3. What this tells you¶

Accuracy alone hides attacks. The backdoor run keeps 0.889 accuracy — it looks healthy — yet its attack success rate is 0.47. Without the ASR metric you would call this model "robust." This is exactly the over-estimation the project warns about.
"Naive" ≠ harmless. sign_flip (2 of 6 clients) collapses the model to 0.016; gaussian halves accuracy. Undefended FedAvg is fragile.
Robust aggregation works. median and trimmed_mean drop backdoor ASR from 0.47 to 0.02 with no accuracy cost; krum drives ASR to 0.003 at a small accuracy cost (0.83).
The right defense matters. norm_clip does not help this backdoor (ASR 0.66) — clipping honest and malicious updates equally doesn't remove the trigger signal. FLTest surfaces this rather than letting you assume any defense helps.
Personalized view. per_client_acc_min tracks the worst-off client; it falls under attack and recovers under robust defenses, exposing disparity a single global number hides.

Every value above is in reports/exhaustive_eval_run.json (per-round history + final).

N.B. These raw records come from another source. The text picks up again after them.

-- ==== Sys2Proof/Tests/Slice0.lean ====
section
/-! SUPPORT. The model's own tests: ill-formed terms, words written out from the spec's encodings, one step of each
instruction against spec/95_test_vectors.md, and a witness for the hypotheses of each statement. -/

namespace Sys2Proof.Tests

open Sys2Proof.Machine Sys2Proof.Claims

/-- The creation state `S0` of the vectors with this block state. -/
def stateWith (b : Block) : State := State.reset.withBlock b

/-- The state an instruction leaves, or the state itself where it has none. -/
def after (i : Instr) (s : State) : State :=
  match exec i s with
  | .next t => t
  | .fault _ => s
  | .refused _ => s

/-- The last read response of a state. -/
def lastRead (s : State) : Option Word64 := s.readResponses.getLast?

/-- A block whose register file holds these cells. -/
def rfBlock (m : Memory) : Block := Block.zero.withRf m

/-- `S0` after START with the default COMPUTE, as far as the registers go: Done, the first bytes of `output` filled. -/
def doneState : State := stateWith { rf := [(0x0C, 2)], input := [], output := [(0, 1), (1, 1), (2, 1), (3, 1)] }

/-! ### Ill-formed terms -/

theorem test_illFormed_bar0Read_8 : Instr.wellFormed .upTo4 (.bar0Read .b8 0) = false := by decide
theorem test_illFormed_bar0Write_8 : Instr.wellFormed .upTo4 (.bar0Write .b8 0 0) = false := by decide
theorem test_illFormed_bar0Read_1 : Instr.wellFormed .only4 (.bar0Read .b1 0) = false := by decide
theorem test_illFormed_bar0Write_2 : Instr.wellFormed .only4 (.bar0Write .b2 0 0) = false := by decide
theorem test_wellFormed_bar1Write_8 : Instr.wellFormed .only4 (.bar1Write .b8 0 0) = true := by decide

/-! ### Decoding: the descriptors of R84, and VR-1 to VR-6 -/

theorem test_decode_bar0Read : decode .upTo4 (.transaction ⟨0b00001000#8, 0x3#64, 0#64⟩) = .ok (.bar0Read .b2 0x3#64) := by decide
theorem test_decode_bar0Write : decode .only4 (.transaction ⟨0b00010100#8, 0x0#64, 0x1#64⟩) = .ok (.bar0Write .b4 0x0#64 0x1#64) := by decide
theorem test_decode_bar1Read : decode .upTo4 (.transaction ⟨0b00011001#8, 0x0#64, 0#64⟩) = .ok (.bar1Read .b8 0x0#64) := by decide
theorem test_decode_bar1Write : decode .upTo4 (.transaction ⟨0b00000101#8, 0x7#64, 0xAB#64⟩) = .ok (.bar1Write .b1 0x7#64 0xAB#64) := by decide
theorem test_decode_bar2Read : decode .upTo4 (.transaction ⟨0b00010010#8, 0x4#64, 0#64⟩) = .ok (.bar2Read .b4 0x4#64) := by decide
theorem test_decode_bar2Write : decode .upTo4 (.transaction ⟨0b00011110#8, 0x0#64, 0x9#64⟩) = .ok (.bar2Write .b8 0x0#64 0x9#64) := by decide
theorem test_decode_cmdReset : decode .upTo4 (.command 0b100#3) = .ok .cmdReset := by decide
theorem test_decode_cmdStart : decode .upTo4 (.command 0b001#3) = .ok .cmdStart := by decide
theorem test_decode_cmdStop : decode .upTo4 (.command 0b010#3) = .ok .cmdStop := by decide
theorem test_decode_cmdNone : decode .upTo4 (.command 0b000#3) = .ok .cmdNone := by decide
theorem test_refuse_VR1 : decode .upTo4 (.transaction ⟨0x18#8, 0, 0⟩) = .refuse .widthNotAdmitted := by decide
theorem test_refuse_VR2 : decode .upTo4 (.transaction ⟨0x03#8, 0, 0⟩) = .refuse .noWindow := by decide
theorem test_refuse_VR3 : decode .upTo4 (.transaction ⟨0x30#8, 0, 0⟩) = .refuse .reservedBits := by decide
theorem test_refuse_VR4 : decode .only4 (.transaction ⟨0x04#8, 0, 0⟩) = .refuse .widthNotAdmitted := by decide
theorem test_refuse_VR5 : decode .upTo4 (.transaction ⟨0x1F#8, 0, 0⟩) = .refuse .noWindow := by decide
theorem test_accept_VR6 : decodeTableWord 8 0x1E = some (.bar2Write .b8 0 0) := by decide
theorem test_tableWord_command : decodeTableWord 3 0x5 = some .cmdReset := by decide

4. Cross-framework differential check¶

Do the frameworks agree on a clean run? examples/configs/differential_3way.yaml:

fltest diff examples/configs/differential_3way.yaml

reference  acc=0.8838
flower     acc=0.8730
nvflare    acc=0.8672
[✓ PASS] differential: mnist/iid MLP c3 r2 :: ['reference', 'flwr', 'nvflare']
        max|Δ|=0.0166 (tol=0.1)

All three backends land within 0.017 — a divergence beyond tolerance would point to a framework bug (the class of issue the project's AppFL CUDA-on-CPU finding represents).

5. Metamorphic check¶

examples/configs/metamorphic.yaml:

fltest metamorphic examples/configs/metamorphic.yaml

[✓ PASS] clients_scale (num_clients)    non-decreasing over [4.0, 8.0]
[✓ PASS] rounds_monotonic (num_rounds)  non-decreasing over [1.0, 3.0]

Doubling clients (IID) didn't drop accuracy, and more rounds didn't decrease it — the relations that should hold, do.

6. Pitfall check on this very config¶

fltest pitfalls examples/configs/exhaustive_eval.yaml

[MEDIUM] MNIST-only evaluation       (P2_dataset)
[HIGH  ] IID-only data distribution  (P3_iid_only)
[MEDIUM] No privacy-leakage attack   (P5_subtle_leakage)

The checker reads the per-run attacks, so it does not complain about missing threat models — but it correctly flags that this matrix is still MNIST-only, IID-only, and has no privacy (DLG) attack, and prints copy-pasteable counter-experiments to fix each. Apply them (e.g. dataset: [mnist, cifar10], data_distribution: [iid, dirichlet], add a dlg attack) and the fuzzer expands the matrix accordingly.

7. Reproduce everything¶

conda activate fltest
pytest tests/ -q                                       # unit + smoke suite (green)
fltest run         examples/configs/exhaustive_eval.yaml
fltest diff        examples/configs/differential_3way.yaml
fltest metamorphic examples/configs/metamorphic.yaml
fltest pitfalls    examples/configs/exhaustive_eval.yaml

To add a scenario, append a run with your own attack/defense; to add a new attack or defense, see Port your attacks & defenses.